The task: Go to the line in the entries below that holds "have := Nat.mul_comm u ((r" and repeat exactly from there through the line that holds "have := Nat.mul_comm u (d + 1)", inclusive.

Given information:

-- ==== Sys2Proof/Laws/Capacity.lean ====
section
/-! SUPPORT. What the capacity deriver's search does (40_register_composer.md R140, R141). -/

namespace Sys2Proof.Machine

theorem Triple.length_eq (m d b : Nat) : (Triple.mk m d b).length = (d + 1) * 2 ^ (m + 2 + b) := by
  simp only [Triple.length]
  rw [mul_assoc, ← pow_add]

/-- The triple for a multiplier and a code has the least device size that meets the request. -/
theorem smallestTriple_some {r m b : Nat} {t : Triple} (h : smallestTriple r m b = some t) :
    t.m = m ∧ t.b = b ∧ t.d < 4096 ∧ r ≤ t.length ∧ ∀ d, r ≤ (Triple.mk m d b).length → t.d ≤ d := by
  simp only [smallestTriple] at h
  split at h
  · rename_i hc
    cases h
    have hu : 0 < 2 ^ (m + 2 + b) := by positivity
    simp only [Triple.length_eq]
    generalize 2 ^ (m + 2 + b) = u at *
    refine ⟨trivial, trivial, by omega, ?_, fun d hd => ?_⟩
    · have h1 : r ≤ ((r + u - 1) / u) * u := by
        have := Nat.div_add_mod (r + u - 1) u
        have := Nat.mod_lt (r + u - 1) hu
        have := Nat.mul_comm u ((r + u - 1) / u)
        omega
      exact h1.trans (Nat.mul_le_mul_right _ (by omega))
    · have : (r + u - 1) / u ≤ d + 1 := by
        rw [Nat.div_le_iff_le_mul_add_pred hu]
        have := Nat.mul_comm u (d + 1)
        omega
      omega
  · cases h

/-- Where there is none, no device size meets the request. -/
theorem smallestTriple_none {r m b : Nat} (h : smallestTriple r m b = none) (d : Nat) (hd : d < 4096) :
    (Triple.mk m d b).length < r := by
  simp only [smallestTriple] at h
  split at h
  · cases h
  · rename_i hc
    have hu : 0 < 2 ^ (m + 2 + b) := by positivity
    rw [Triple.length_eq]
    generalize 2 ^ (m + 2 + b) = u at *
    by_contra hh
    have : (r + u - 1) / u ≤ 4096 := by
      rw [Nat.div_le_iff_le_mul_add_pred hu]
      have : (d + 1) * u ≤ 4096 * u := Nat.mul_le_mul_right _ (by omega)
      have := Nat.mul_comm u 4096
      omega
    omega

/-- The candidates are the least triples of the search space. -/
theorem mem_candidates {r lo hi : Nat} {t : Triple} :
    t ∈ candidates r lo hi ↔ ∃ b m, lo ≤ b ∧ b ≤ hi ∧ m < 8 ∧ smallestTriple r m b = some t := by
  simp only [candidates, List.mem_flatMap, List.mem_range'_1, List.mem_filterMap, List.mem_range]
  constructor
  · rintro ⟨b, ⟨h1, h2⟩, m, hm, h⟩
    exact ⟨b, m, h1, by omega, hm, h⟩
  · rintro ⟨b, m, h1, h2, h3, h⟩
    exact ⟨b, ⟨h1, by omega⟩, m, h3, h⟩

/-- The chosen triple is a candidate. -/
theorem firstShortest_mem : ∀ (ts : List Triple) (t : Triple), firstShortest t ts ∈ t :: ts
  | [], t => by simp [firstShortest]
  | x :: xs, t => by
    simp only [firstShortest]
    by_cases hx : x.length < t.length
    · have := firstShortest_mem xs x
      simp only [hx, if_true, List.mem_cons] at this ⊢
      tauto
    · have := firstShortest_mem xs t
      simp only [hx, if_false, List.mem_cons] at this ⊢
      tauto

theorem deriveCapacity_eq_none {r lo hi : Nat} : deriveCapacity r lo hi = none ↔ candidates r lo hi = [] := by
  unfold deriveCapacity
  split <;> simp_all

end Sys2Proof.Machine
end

Solution to this exercise:
        have := Nat.mul_comm u ((r + u - 1) / u)
        omega
      exact h1.trans (Nat.mul_le_mul_right _ (by omega))
    · have : (r + u - 1) / u ≤ d + 1 := by
        rw [Nat.div_le_iff_le_mul_add_pred hu]
        have := Nat.mul_comm u (d + 1)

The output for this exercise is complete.